I eventually did an oil painting portrait of Sandahl as Valeria:

To make Valeria’s sword more sleek and feminine, the sword’s cross guard was pretty much removed.

Big mistake.

There’s a damn good reason that swords have cross guards. Although the sword looked really cool, not having that cross guard meant that in a sword fight, there was nothing catch the opponent’s blade and prevent it from cutting Valeria’s fingers or hand. We learned this very quickly, as Sandahl came close to losing some fingers in one of her first fights.

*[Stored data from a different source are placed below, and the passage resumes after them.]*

/-- One zone in the zone manager (chapter 16). -/
structure Zone where
  cfg      : Word := 0
  pus      : BitVec 48 := 0
  segtBase : Word := 0
  sidtBase : Word := 0
  lost     : Nat := 0
  irqDisc  : Nat := 0
  irqMerged : Nat := 0
  holdOvf  : Bool := false
  resetBusy : Bool := false
  fault    : Bool := false
  hold     : List Irq := []
  segHeld  : Bool := false
  seg      : Tbl Word := []
  sidt     : Tbl (BitVec 16) := []
  tmap     : List MapEntry := []
  salt     : BitVec 16 := 0
  chanTodo : List Nat := []
  accTodo  : List Bool := []
  drainDue : Bool := false
  homeDue  : Bool := false
  faultIrq : Word := 0
  sidtSet  : Word := 0
deriving DecidableEq, Repr

/-- Sparing controller (chapter 10): a failed position whose state waits in the state buffer. -/
structure CallUp where
  failed   : Nat
  zone     : Option Nat
  arch0    : Option Arch
  arch1    : Option Arch
  latch0   : List LatchEntry
  latch1   : List LatchEntry
  run0     : Bool
  run1     : Bool
  txCode0  : Option Tx := none
  txCode1  : Option Tx := none
  drained  : Bool := false
  since    : Word := 0
deriving DecidableEq, Repr

/-- A proving run in progress: the stage it has reached (R281, R282). -/
structure Proving where
  ce    : Bool
  n     : Nat
  stage : Nat
deriving DecidableEq, Repr

/-- The sparing controller (R273 to R284). -/
structure Sparing where
  spareSet : BitVec 48 := 0xC00C00C00C00
  failedSet : BitVec 48 := 0
  goodPu   : BitVec 48 := 0
  goodCe   : BitVec 36 := 0
  failedCe : BitVec 36 := 0
  recorded : Bool := false
  queued   : List CallUp := []
  drains   : List (Nat × Option Nat) := []
  current  : Option CallUp := none
  spare    : Nat := 0
  attempt  : Nat := 0
  step     : Nat := 0
  result   : BitVec 2 := 0
  unit     : Bool := false
  failedPos : Nat := 0
  proving  : List Proving := []
  ceCalls  : List (Nat × Nat) := []
deriving DecidableEq, Repr

/-- An XSTART request at an engine (R372). -/
structure XReq where
  pu   : Nat
  th   : Bool
  zone : Nat
  desc : Nat
  ep   : Nat
deriving DecidableEq, Repr

/-- One channel engine (Tables 13.2 and 13.23). -/
structure Ce where
  ep      : BitVec 16 := 0
  zone    : BitVec 4 := 0
  le      : BitVec 6 := 0x3F
  doubt   : Nat := 0
  busyCnt : Nat := 0
  slot    : Nat := 0
  nodeId  : BitVec 16 := 0
deriving DecidableEq, Repr

/-- A frame that has been sent and not yet answered, with its endpoint and link (R356). -/
structure Sent where
  ep    : Nat
  link  : Nat
  frame : Frame
deriving DecidableEq, Repr

/-- Volatile fields of an exchange-cache entry (R347). -/
structure Vol where
  pendingAck : Option (Nat × Frame) := none
  sent       : List Sent := []
  redrives   : Nat := 0
  waiting    : Bool := false
  ringErr    : Bool := false
  restored   : Bool := false
  unwritten  : Bool := false
  cmdSent    : Bool := false
  cmdAt      : Word := 0
  dataIn     : Nat := 0
  next       : Nat := 0
  usedUse    : Nat := 0
  freeAt     : Nat := 0
deriving DecidableEq, Repr

/-- A logical engine: XSTART queue, sparing gap, and its copies of records (R345 to R349). -/
structure Le where
  xq      : List XReq := []
  gap     : Bool := false
  gapAt   : Word := 0
  epCopy  : Tbl (Option (List Byte)) := []
  node    : Tbl (Option Nat) := []
  disp    : Tbl (Option Word) := []
  epRot   : Tbl Nat := []
  dispRot : Tbl Nat := []
deriving DecidableEq, Repr

/-- The channel subsystem's own state (chapter 13). -/
structure Chan where
  vol     : Tbl Vol := []
  refused : Nat := 0
  discarded : Nat := 0
  redriven : Nat := 0
  dups    : Nat := 0
  unwritten : Nat := 0
  waited  : Nat := 0
  lostCompl : Nat := 0
  applied : Bool := false
  /-- Frames on their way between engines, oldest first: link, home engine, frame (R346). -/
  fwd     : List (Nat × Nat × Frame) := []
deriving DecidableEq, Repr

/-- One link (Tables 14.2 to 14.5). -/
structure Link where
  cfg      : Word := 0
  used     : Word := 0
  peer     : BitVec 16 := 0
  post     : BitVec 6 := 0
  main     : BitVec 6 := 0
  pre      : BitVec 6 := 0
  live     : Bool := false
  idleOnly : Bool := false
  curRate  : Bool := false
  hiBer    : Bool := false
  amLock   : Bool := false
  blockLock : Bool := false
  trained  : Bool := false
  sigDet   : Bool := false
  fecCorr  : Nat := 0
  fecUncorr : Nat := 0
  berCnt   : Nat := 0
  crcErr   : Nat := 0
  gapDisc  : Nat := 0
  lockLoss : Nat := 0
  fallbacks : Nat := 0
  second   : Bool := false
deriving DecidableEq, Repr

/-- How a descriptor of a slice stands (R399, R401). -/
inductive JobStage where
  | queued
  | ran (code : Nat) (detail : Nat) (outLen : Nat) (inl : Quad) (more : Bool)
  | notRun
deriving DecidableEq, Repr

/-- A descriptor in a slice queue (Table 15.1), with its chain. -/
structure Job where
  desc   : List Byte
  zone   : Nat
  job    : Word
  chain  : Nat
  pos    : Nat
  last   : Bool
  stage  : JobStage
  held   : Bool := false
deriving DecidableEq, Repr

/-- One crypto or compression slice (R399). -/
structure Slice where
  jobs  : List Job := []
  seq   : BitVec 16 := 0
  chain : Nat := 0
  drbgReq : Nat := 0
  needSeed : Bool := false
deriving DecidableEq, Repr

/-- Master keys of a zone number (R405). -/
structure KeySlot where
  cur   : Option (BitVec 256) := none
  prev  : Option (BitVec 256) := none
  gen   : BitVec 8 := 0
deriving DecidableEq, Repr

/-- A context block that a unit has written (R404, R411): which free byte string fills the block, and the state of the
computation that it stands for (the model's own field: the spec gives the block no layout). -/
structure CtxRec where
  num    : Nat
  comp   : Bool
  zone   : Nat
  op     : Nat
  param  : Nat
  gen    : BitVec 8
  iv     : List Byte
  aad    : List Byte
  data   : List Byte
  chunks : List (List Byte)
  sent   : Nat
deriving DecidableEq, Repr

/-- The crypto unit's key store and entropy source (R405, R418, R419), and the context blocks written so far. -/
structure Crypto where
  ctxs     : List CtxRec := []
  keys     : Tbl KeySlot := []
  drainKey : Option (BitVec 512) := none
  savedKeys : Tbl KeySlot := []
  savedDrain : Option (BitVec 512) := none
  entropy  : Bool := true
  modSeed  : Bool := false
deriving DecidableEq, Repr

/-- A watchdog register (Table 18.1) and the last kick value. -/
structure Wdog where
  expiries : Nat := 0
  expired  : Bool := false
  lastKick : Option (BitVec 8) := none
deriving DecidableEq, Repr

/-- Where a K3 item came from (R490). -/
inductive K3Src where
  | can (busB : Bool) (client : BitVec 7)
  | window (z : Fin 16)
deriving DecidableEq, Repr

/-- An item of the K3 queue. -/
structure K3Item where
  src : K3Src
  who : Principal
  req : DictReq
  since : Word := 0
deriving DecidableEq, Repr

/-- A mode request that waits behind a transition (R34), and the item that asked for it; none: a local request. -/
structure ModeReq where
  code : Nat
  who  : Principal
  item : Option K3Item
  /-- The client has opened another transfer: no answer is due (R502). -/
  ended : Bool := false
deriving DecidableEq, Repr

/-- A mailbox of the dictionary window (Tables 18.5 and 18.6). -/
structure Mailbox where
  cmd   : Word := 0
  done  : Bool := false
  busy  : Bool := false
  rlen  : BitVec 13 := 0
  abort : BitVec 32 := 0
  data  : Tbl Word := []
deriving DecidableEq, Repr

/-- An open transfer of a client on a bus (R501, R502). -/
structure Transfer where
  busB   : Bool
  client : BitVec 7
  req    : DictReq
  total  : Nat
  data   : List Byte
  next   : Nat
  served : Bool
deriving DecidableEq, Repr

/-- A CAN frame that the module has sent: identifier and payload (R499, Table 18.8). -/
structure CanOut where
  busB : Bool
  id   : BitVec 29
  data : List Byte
  classic : Bool := false
deriving DecidableEq, Repr

/-- Management pair, dictionary and field network (chapter 18). -/
structure Mgmt where
  active    : Bool := false
  wdog0     : Wdog := {}
  wdog1     : Wdog := {}
  bothDown  : Bool := false
  k0Count   : Nat := 0
  k0Ok      : Bool := true
  k0Rest    : List Blk := []
  standbyRun : Bool := false
  k1At      : Word := 0
  /-- Last iteration of the coolant loop while it runs (Table 18.2: missed iterations count). -/
  k1Last    : Option Word := none
  stormCnt  : Tbl Nat := []
  stormAt   : Tbl Word := []
  stormMask : List (Blk × Nat) := []
  failovers : Nat := 0
  standbyBad : Bool := false
  k3        : List K3Item := []
  k3At      : Word := 0
  k3Log     : List (Word × Nat) := []
  boxes     : Tbl Mailbox := []
  transfers : List Transfer := []
  straps    : BitVec 7 := 0
  joinedA   : Bool := false
  joinedB   : Bool := false
  arb       : Nat := 0
  dataRate  : Nat := 2000
  hbSeq     : BitVec 32 := 0
  canOut    : List CanOut := []
  refusals  : Nat := 0
  overruns  : Nat := 0
  missed    : Nat := 0
  dict      : Tbl (Option Nat) := []
  stored    : Tbl (Option Nat) := []
  imgHeld   : Bool := false
  imgId     : BitVec 32 := 0
  imgVer    : BitVec 16 := 0
  imgSlotB  : Bool := false
  /-- SHA-384 that the verifying processor recorded of the held images, and the microwords (R129, R344, R485). -/
  imgHash   : BitVec 384 := 0
  csWords   : Tbl (BitVec 200) := []
  ceFwHeld  : Bool := false
  ceFwHash  : BitVec 384 := 0
  mgmtVer   : BitVec 32 := 0
  /-- Version of the management image that boot recovery has written to slot B (R29). -/
  slotBVer  : Option (BitVec 32) := none
  bootEvent : Nat := 0
  mgmtMem   : List Host.Cell := []
  lcIrq     : List Nat := []
deriving DecidableEq, Repr

/-- Plant control and sensing (R504 to R508, R26, R330, R331). -/
structure Plant where
  integ    : Rat := 0
  u        : Rat := 0
  hottest  : Int := 0
  thermCeil : Tbl Nat := []
  powerCeil : Tbl Nat := []
  pos      : Rat := 0
  deviation : Bool := false
  adc      : Tbl Int := []
  adcSum   : Tbl Int := []
  adcN     : Nat := 0
  limiting : Bool := false
  rtd      : Tbl Int := []
  power    : Nat := 0
  adcBad   : Bool := false
  charge   : Rat := 0
  chargeN  : Nat := 0
  chargeV0 : Rat := 0
  capC     : Rat := 0
  health   : Rat := 0
  eUsable  : Rat := 0
  budget   : Nat := 0
  budgetSet : Bool := false
  budgetHigh : Option (Nat × Word) := none
  recharge : Option Rat := none
  vcoreDue : Tbl Nat := []
  vcore    : Tbl Nat := []
deriving DecidableEq, Repr

/-- An extreme of an Encke interval (Table 17.13). -/
structure Extreme where
  lo   : Int := 0
  hi   : Int := 0
  loAt : Nat := 0
  hiAt : Nat := 0
  seen : Bool := false
deriving DecidableEq, Repr

/-- An Encke interval record (Table 17.13). -/
structure EnckeRec where
  number  : Nat := 0
  fmt     : Nat := 0
  merged  : Nat := 1
  gap     : Bool := false
  undisc  : Bool := false
  len     : Nat := 3600
  start   : Word := 0
  startOp : Word := 0
  stop    : Word := 0
  modes   : Tbl Nat := []
  deferrals : Nat := 0
  busy    : Nat := 0
  puCalls : Nat := 0
  ceCalls : Nat := 0
  hist    : Tbl Nat := []
  ext     : Tbl Extreme := []
  faults  : Tbl Nat := []
deriving DecidableEq, Repr

/-- The Encke recorder (R477 to R483) and the checkstop records (R469). -/
structure Encke where
  acc       : EnckeRec := {}
  waiting   : List EnckeRec := []
  written   : Tbl (Option EnckeRec) := []
  next      : Nat := 0
  deferrals : Nat := 0
  merges    : Nat := 0
  opSecs    : Nat := 0
  cycles    : Nat := 0
  gapNext   : Bool := false
  ecc       : Tbl Nat := []
  fec       : Tbl Nat := []
  retries   : Tbl Nat := []
  /-- Exchanges accepted, of which H9 samples 1 in 1,024 (Table 17.14). -/
  accepts   : Nat := 0
  chkSlots  : Tbl (List Byte) := []
  chkSeq    : Nat := 0
deriving DecidableEq, Repr

/-- Pins and rails: inputs as last driven, outputs as driven (Table 20.5). -/
structure Pins where
  pfwLow    : Bool := false
  pfwCounted : Bool := false
  mainPg    : Bool := false
  storeFlt  : Bool := false
  refA      : Bool := true
  refB      : Bool := true
  sdsLost   : BitVec 8 := 0
  timeRef   : Bool := false
  railEn    : BitVec 8 := 0
  storeChg  : Bool := false
  railsOn   : Bool := false
  seqBusy   : Bool := false
deriving DecidableEq, Repr

/-- Alive gates and privileged outputs (Tables 17.11 and 17.12). -/
structure Outs where
  gate      : BitVec 20 := 0x80000
  rej       : BitVec 20 := 0
  closedAt  : Tbl Word := []
  holdPulse : Bool := false
  chkPulse  : Bool := false
  holdTest  : Bool := false
  chkTest   : Bool := false
  holdLvl   : Bool := true
  chkLvl    : Bool := true
deriving DecidableEq, Repr

/-- Timebase (R521, Table 19.8). -/
structure TimeBase where
  tod      : Word := 0
  disc     : Bool := false
  src      : BitVec 2 := 0
  holdover : Bool := false
deriving DecidableEq, Repr

/-- TAP instructions (R536). -/
inductive TapIns where
  | bypass | idcode | sample | extest | clamp
deriving DecidableEq, Repr

/-- A clock island (R14, R18, R19, R21). mhz 0: the nominal frequency; useB: its reference is REFCLK_B;
offFence: fenced for an open power switch alone (R18, R541). -/
structure IslandSt where
  swFence : Bool := false
  fltFence : Bool := false
  power   : Bool := false
  req     : Nat := 0
  mhz     : Nat := 0
  relock  : Bool := false
  useB    : Bool := false
  offFence : Bool := false
deriving DecidableEq, Repr

/-- The last answer of the module on the interface a command came in by (the model's own observation). -/
inductive Resp where
  | none
  | ok (v : Word)
  | error
  | fenced
  | dict (abort : BitVec 32) (data : List Byte)
  | tap (v : BitVec 32)
deriving DecidableEq, Repr

/-- First C4 source since main power-up (Table 17.9). -/
structure ChkFirst where
  valid  : Bool := false
  source : BitVec 16 := 0
  inst   : Nat := 0
  cnt    : Nat := 0
deriving DecidableEq, Repr

/-- Boot and mode record (chapter 2). -/
structure Modes where
  booting   : Bool := false
  recovery  : Bool := false
  bootA     : Bool := false
  bootRec   : Bool := false
  mode      : Option Mode := none
  prev      : Option Mode := none
  cause     : Nat := 0
  m5From    : Mode := .run
  m6FromM2  : Bool := false
  m6Zones   : List Nat := []
  preM8     : Mode := .run
  requests  : List ModeReq := []
  leaving   : Option Nat := none
  held      : Bool := false
  provisioned : Bool := false
  initDone  : Bool := false
  restored  : Option Nat := none
  lastRestore : Nat := 0
  restoreBad : Nat := 0
  lastIndex : Nat := 0
  awaitRepower : Bool := false
  zonesDue  : List Nat := []
  unchecked : BitVec 48 := 0
  dbgPort   : Bool := false
  /-- VAUX was removed in M8 (cause 0x13). -/
  fromM8    : Bool := false
deriving DecidableEq, Repr

/-- Why PUs translate an address. -/
inductive Use where
  | load | store | rmw | fetch | clean | inval
deriving DecidableEq, Repr

/-- A translated access: physical address, memory type, and the translation it used. -/
structure Phys where
  pa : Nat
  mt : MemType
  tr : Option TlbEntry := none
deriving DecidableEq, Repr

I got to know Sandahl pretty well. She was one of my favorite people on Conan the Barbarian — incredibly kind and thoughtful. She’s down to earth with no show biz ego problems at all. For Sandahl, it’s all about doing her best. Her dance training allowed her to move with an animal grace and ferocity, carrying herself like a panther — perfect for the Valeria character. Later, she, my wife and I became good friends until jobs and geography pulled us apart.

L to R: Sandahl, me, my wife Kent. Sandahl and I were promoting Conan the Barbarian up in Seattle.

In more recent times we were both on a Conan Q & A panel at a screening of the film in Hollywood. She has maintained her incredible shape and teaches dance — and is still as sweet as ever.

2 thoughts on “Untold Tales of Hollywood #18

  1. Ms. Bergman was great in the role. I too am an admirer of Ann Reinking and I’m sure she would have done a fabulous job. When I imagined an actor to play Conan (with perfect 20/20 hindsight) I always thought of Mel Gibson especially in a scene where he is on foot chasing a car through the night streets in the first Lethal Weapon movie. But tell the truth, Mr. Stout, didn’t you sometimes think during the work on this, “Ray Harryhausen should be bringing some monsters to this movie.”? Just curious.

  2. I’ll catch hell for writing this but I found Sandahl’s Valeria to be more like Conan than Arnold was. Even in the big fight scene in the mountain hall, she was the first one in and the last one out.
    I’m not sure how or why her character rung truer to a Robert Howard character, but she did.